• What you will do:
In the data that follows, find the line containing "theorem test_w1_refuses_a_reserved_bit : Format.W1.admits"; then quote that line and every line after it, exactly, through the last one.

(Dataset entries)

# # # # #

-- ==== Sys2Proof/Tests/Slice0.lean ====
section
/-! SUPPORT. Tests: words and vectors of 95_test_vectors.md, ill-formed terms, and a witness for every statement with
hypotheses. Every expected value is the spec's. -/

namespace Sys2Proof.Tests

open Sys2Proof.Machine

/-! ### Helpers -/

/-- The outcome is a next state with the property. -/
def nextSat (o : Host.Outcome State Fault Refusal) (p : State → Bool) : Bool :=
  match o with
  | .next t => p t
  | .fault _ => false
  | .refused _ => false

/-- A port with `DIR` and `OUT` as given, after reset. -/
def atReset (dir out : Port) : State :=
  State.resetOf { Config.standard with portResetDir := dir, portResetOut := out }

/-- State S0 of 95_test_vectors.md with another `DIR`: reset, then `INIT` completed. -/
def s0 (dir : Port) : State := { atReset dir 0x0F#8 with cmdr := 0x0100#16, inited := true }

/-- S0 inside a frame. -/
def framed (dir : Port) : State := { s0 dir with frame := .opened, cmdr := 0x0200#16 }

def pull (b : Bool) : EnvLow := { sda := b, scl := false }

/-- The environment pulls nothing for 27 moves, then answers the acknowledge sample. -/
def answering (ack : Bool) (s : State) : State :=
  { s with env := { low := pull false, answers := List.replicate 27 (pull false) ++ [pull ack], moves := 0 } }

/-- The environment presents a byte to a `RECV`. -/
def presenting (v : Byte) (s : State) : State :=
  { s with env := { low := pull false, answers := presents (bitsMsbFirst v), moves := 0 } }

/-- Nobody pulls a line, now or for the next 28 moves. -/
def quiet (s : State) : State :=
  { s with env := { low := pull false, answers := List.replicate 28 (pull false), moves := 0 } }

/-- V19: five engine steps into `SEND 0xA5`. -/
def midSend : State := { framed 0x3F#8 with cmdr := 0x04A5#16, sr := 0x94#8, upc := 5#5, busy := true }

def args (length : Nat) : EeArgs := { addr := 0x0123#16, buf := { base := 8, size := 4 }, offset := 1, length := length }

/-! ### What the checks of WellFormed refuse -/

theorem test_w0_refuses_an_operand : Format.W0.admits 0x01#8 = false := by decide
theorem test_w1_refuses_a_reserved_bit : Format.W1.admits 0x02#8 = false := by decide
theorem test_w8_admits_every_bit : Format.W8.admits 0xFF#8 = true := by decide
theorem test_config_refuses_data_pin : ({ Config.standard with sdaIdx := 8 } : Config).wf = false := by decide
theorem test_config_refuses_clock_pin : ({ Config.standard with sclIdx := 8 } : Config).wf = false := by decide
theorem test_config_refuses_equal_pins : ({ Config.standard with sclIdx := 4 } : Config).wf = false := by decide
theorem test_config_refuses_shared_register : ({ Config.standard with outRef := 0 } : Config).wf = false := by decide
theorem test_config_refuses_no_settle : ({ Config.standard with settle := 0 } : Config).wf = false := by decide
theorem test_host_refuses_odd_ws : ({ Config.standard with ws := 0xA1#8 } : Config).hostWf = false := by decide
theorem test_host_refuses_no_page : ({ Config.standard with pageSize := 0 } : Config).hostWf = false := by decide
theorem test_host_refuses_no_wait : ({ Config.standard with pollWait := 0 } : Config).hostWf = false := by decide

# # # # #

• Result for this exercise:
theorem test_w1_refuses_a_reserved_bit : Format.W1.admits 0x02#8 = false := by decide
theorem test_w8_admits_every_bit : Format.W8.admits 0xFF#8 = true := by decide
theorem test_config_refuses_data_pin : ({ Config.standard with sdaIdx := 8 } : Config).wf = false := by decide
theorem test_config_refuses_clock_pin : ({ Config.standard with sclIdx := 8 } : Config).wf = false := by decide
theorem test_config_refuses_equal_pins : ({ Config.standard with sclIdx := 4 } : Config).wf = false := by decide
theorem test_config_refuses_shared_register : ({ Config.standard with outRef := 0 } : Config).wf = false := by decide
theorem test_config_refuses_no_settle : ({ Config.standard with settle := 0 } : Config).wf = false := by decide
theorem test_host_refuses_odd_ws : ({ Config.standard with ws := 0xA1#8 } : Config).hostWf = false := by decide
theorem test_host_refuses_no_page : ({ Config.standard with pageSize := 0 } : Config).hostWf = false := by decide
theorem test_host_refuses_no_wait : ({ Config.standard with pollWait := 0 } : Config).hostWf = false := by decide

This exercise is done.